People with psychiatric traits are more likely than would be expected by chance to choose a partner with similar traits, the study found across all four cohorts, replicating previous results. Within these pairs, spouses have similar amounts of rare, single-nucleotide genetic variants.

Next, the study determined the genetic relatedness of parents in the two autism cohorts by calculating kinship coefficients. The more genetically similar the parents are, the more likely their autistic children are to have long “runs of homozygosity,” in which the alleles inherited from each parent match, the researchers found. These runs have been associated with an increased likelihood of several neurodevelopmental conditions in other studies. This result indicates that assortative mating could up the likelihood of autism and other conditions in children.

Many of the variants that are most strongly linked to autism are de novo, meaning they occur spontaneously in the child and are not inherited. But these variants cannot explain why autism tends to run in families.

Instead, some parents may pass on a type of mutation called a copy number variant, in which large portions of a chromosome are deleted or duplicated. The inherited copy number variant may not cause autism on its own, but it can make a child more vulnerable to the influence of additional genetic variants — either mutations inherited from the other parent or de novo variants. This combination of variants is what can lead to autism.

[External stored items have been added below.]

-- ==== Sys2Proof/Machine/Spe.lean ====
section
/-! DEFINITION. Standing products (10, R354–R358): BIND and its checks, the cut, ordinary settles and full computations of C,
status, failure, and the eviction of adaptations. -/

namespace Sys2Proof.Machine

namespace State

/-- The partition of a command. -/
def cmdPart (s : State) (c : Cmd) : Nat := s.partOf (coreDie c.core)

def binding (s : State) (p n : Nat) : Binding := (s.part p).bindings.get n

def setBinding (s : State) (p n : Nat) (b : Binding) : State :=
  s.modPart p (fun q => { q with bindings := q.bindings.set n b })

/-- The die whose SPE serves a binding number (R163). -/
def speDie (s : State) (p n : Nat) : Nat := let ds := s.diesOf p; ds.getD (n % max 1 ds.length) 0

/-- A command's result is written to its thread, unless the thread has exited (R48). -/
def cmdResult (s : State) (c : Cmd) (f : Thread → Thread) : State :=
  match (s.thr c.thr).run with
  | .exited | .free => s
  | _ => s.modThr c.thr f

end State

/-! The descriptor (R142, R143). -/

/-- The fields of a binding descriptor other than its four addresses of records. -/
def bindFields (b : List Byte) : Bool :=
  let j := fieldAt b 0x20 8
  let jdsp := fieldAt b 0x30 4 % 2 == 1
  canonical (BitVec.ofNat 64 j) && j % 8 == 0 && (!jdsp || j == 0) && fieldAt b 0x28 4 ≤ 16777216 &&
  fieldAt b 0x2C 4 ≤ 1048576 && fieldAt b 0x30 4 < 4 && fieldAt b 0x34 12 == 0

/-- The addresses of the records: C, A, B, and the base if there is one. -/
def bindVas (b : List Byte) : List DWord :=
  ([fieldAt b 0 8, fieldAt b 8 8, fieldAt b 0x10 8] ++ (if fieldAt b 0x18 8 = 0 then [] else [fieldAt b 0x18 8])).map (BitVec.ofNat 64)

/-- The rows of dimension 0 of a record of rank 2: first byte and length. -/
def tsrRows (t : Tsr) : List (Nat × Nat) :=
  (List.range (t.extent 1)).map (fun i => ((t.rowAt [0, i]).toNat, t.rowBytes (t.extent 0)))

/-- The storage spans at most 8 GiB from the word that holds BASE. -/
def spanOk (t : Tsr) : Bool :=
  let w0 := BitVec.ofNat 64 (t.base.toNat / 4 * 4)
  (List.range (t.extent 1)).all (fun i => (t.rowAt [0, i] - w0).toNat + t.rowBytes (t.extent 0) ≤ 2 ^ 33)

/-- The shape of the product: C, A, B and perhaps the base. -/
def bindTsrs (ts : List Tsr) : Bool :=
  match ts with
  | c :: a :: b :: r =>
    ts.all (fun t => t.okWithout && t.rank == 2 && canonical t.base && t.extent 0 ≤ 65536 && t.extent 1 ≤ 65536) &&
    a.extent 0 == b.extent 0 && c.extent 0 == b.extent 1 && c.extent 1 == a.extent 1 && c.tag == 1 &&
    r.all (fun t => t.tag == 1 && t.extent 0 == c.extent 0 && t.extent 1 == c.extent 1) &&
    a.tag != 0x0C && b.tag != 0x0C && spanOk a && spanOk b
  | _ => false

/-- n bytes cut at boundaries of 4 KiB. -/
def pageParts : Nat → Nat → Nat → List (Nat × Nat)
  | 0, _, _ => []
  | k + 1, va, n =>
    if n = 0 then []
    else let m := min n (4096 - va % 4096); (va, m) :: pageParts k ((va + m) % 2 ^ 64) (n - m)

/-- Two lists of pinned pages touch common bytes. -/
def meets (xs ys : List Watch) : Bool := xs.any (fun x => ys.any (fun y => x.pa < y.pa + y.len && y.pa < x.pa + x.len))

/-- The pages of a region of a binding. -/
def Binding.region (b : Binding) (r : Nat) : List Watch := b.watch.filter (fun w => w.region == r)

/-- The regions of one binding do not overlap one another (R143). -/
def apart (b : Binding) : Bool :=
  (List.range 5).all (fun i => (List.range i).all (fun j => !meets (b.region i) (b.region j)))

namespace State

/-- The pages of rows of a region, translated with what the region needs; what a failed walk leaves where a page is not mapped so. -/
def mapRows (s : State) (c : Cmd) (region : Nat) (need : Need) (rows : List (Nat × Nat)) : Except State (State × List Watch) :=
  (rows.flatMap (fun r => pageParts (r.2 / 4096 + 2) r.1 r.2)).foldl (fun acc p =>
    match acc with
    | .error s => .error s
    | .ok (s, ws) =>
      if !canonical (BitVec.ofNat 64 p.1) then .error s
      else match s.dieAddr (coreDie c.core) c.asid p.1 need with
        | .error s1 => .error s1
        | .ok (s1, pa) => .ok (s1, ws ++ [{ region := region, pa := pa, va := p.1, len := p.2 }])) (.ok (s, []))

/-- The regions one after another. -/
def mapAll (s : State) (c : Cmd) : List (Nat × Need × List (Nat × Nat)) → Except State (State × List Watch)
  | [] => .ok (s, [])
  | (r, n, rows) :: rest =>
    match s.mapRows c r n rows with
    | .error s1 => .error s1
    | .ok (s1, ws) =>
      match mapAll s1 c rest with
      | .error s2 => .error s2
      | .ok (s2, vs) => .ok (s2, ws ++ vs)

/-- C overlaps no operand of another binding of the partition, and A and B the C of none (R143). -/
def clearOf (s : State) (p : Nat) (b : Binding) : Bool :=
  (s.part p).bindings.cells.all (fun e =>
    e.2.state == .free || (!meets (b.region 2) (e.2.region 0 ++ e.2.region 1) &&
      !meets (e.2.region 2) (b.region 0 ++ b.region 1)))

/-- The binding that a descriptor's fields and records describe, with its pages (R142, R143). -/
def bindMake (s : State) (c : Cmd) (d : List Byte) (ts : List Tsr) : State × Option Binding :=
  let cT := ts.headD default
  let aT := ts.getD 1 default
  let bT := ts.getD 2 default
  let base := ts[3]?
  let flags := fieldAt d 0x30 4
  let jcap := fieldAt d 0x28 4
  let journal := fieldAt d 0x20 8
  let recon := fieldAt d 0x2C 4
  let jrows := if flags % 2 = 1 ∨ jcap = 0 then [] else [(journal, 8 * jcap)]
  let brows := match base with | some t => tsrRows t | none => []
  match s.mapAll c [(0, .read, tsrRows aT), (1, .read, tsrRows bT), (2, .both, tsrRows cT), (3, .both, brows), (4, .write, jrows)] with
  | .error s1 => (s1, none)
  | .ok (s1, ws) =>
    let b : Binding := { asid := c.asid, cT := cT, aT := aT, bT := bT, baseT := base, journal := BitVec.ofNat 64 journal,
                         jdsp := flags % 2 == 1, jcap := jcap, recon := if recon = 0 then 64 else recon, adapt := flags / 2 == 1,
                         watch := ws }
    (s1, if apart b && s1.clearOf (s.cmdPart c) b && !ws.any (fun w => w.region != 4 && s1.shared w.pa) then some b else none)

/-- Reading a binding descriptor and its records: the binding, or none where a rule is broken. -/
def bindRead (s : State) (c : Cmd) : Except EFault (State × Option Binding) :=
  match s.engRecord c (BitVec.ofNat 64 (c.vals.headD 0)) with
  | .error e => .error e
  | .ok (s1, none) => .ok (s1, none)
  | .ok (s1, some d) =>
    if !bindFields d || !(bindVas d).all canonical then .ok (s1, none)
    else match eachE (fun s va => s.engRecord c va) s1 (bindVas d) with
      | .error e => .error e
      | .ok (s2, rs) =>
        let ts := rs.filterMap (fun r => r.map parseTsr)
        if ts.length ≠ (bindVas d).length ∨ !bindTsrs ts then .ok (s2, none) else .ok (s2.bindMake c d ts)

/-- A frame of the regions takes part in a migration. -/
def unsettled (s : State) (b : Binding) : Bool :=
  b.watch.any (fun w => let f := s.frame (w.pa / frameBytes); f.state == .migrating || f.filling)

/-- A binding's number, its slot and the pinning of its frames are free (R158).  The C of an EVICTED adaptation stays unmapped, and its
value is gone with its frames (DESIGN CHOICE, log 34). -/
def freeBinding (s : State) (p n : Nat) : State :=
  ((pinFrames (s.binding p n)).foldl (fun s f => s.unpinOne f) s).setBinding p n {}

/-- Adaptation slots in use (R161). -/
def slotsUsed (s : State) (p : Nat) : Nat :=
  ((s.part p).bindings.cells.filter (fun e => e.2.adapt && e.2.state != .free && e.2.state != .admitting)).length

“It’s a combination of things coming together, and that combination is contributing to the phenotype, the severity that you see in the child,” says Santhosh Girirajan, professor of genomics at Pennsylvania State University in University Park and lead investigator of the preprint.

This multi-hit phenomenon has been seen previously in another study on 16p12.1 deletion: Having the deletion alone increases the likelihood of autism, schizophrenia and developmental delay, but having the deletion plus a second variant leads to a more severe phenotype. “What determines what makes you go to one of these trajectories is what are the hits you have in addition to the deletion,” Girirajan says.

In the new work, Girirajan and his colleagues found that carriers of the deletion and their non-carrier partners have similar frequencies of psychiatric conditions, indicating nonrandom mating. For example, 20 percent of the carrier partners have schizophrenia traits and 36 percent have depression symptoms, whereas 12 percent of the non-carrier partners have schizophrenia traits and 28 percent have depression symptoms. The spouses also have similar rare-variant burdens.

When people with similar phenotypes and variant burdens have children together, the genetic differences become more extreme over generations, “where affected individuals will have more affected children, and unaffected or mildly affected individuals will have more mildly affected children,” the study authors wrote in their preprint, which was posted on medRxiv in May and has not yet been peer reviewed.

The databases the study relied on are primarily made up of people of European ancestry, which is a limitation, says Renato Polimanti, associate professor of psychiatry at Yale University, who was not involved in the study. Socioeconomic factors also were not taken into consideration and could play a role in the presence or absence of psychiatric traits as well as mate selection, he says.

Next, Girirajan and his team want to dig deeper into how and why similar genetic variants can lead to different phenotypes, as well as the molecular changes driving each trajectory.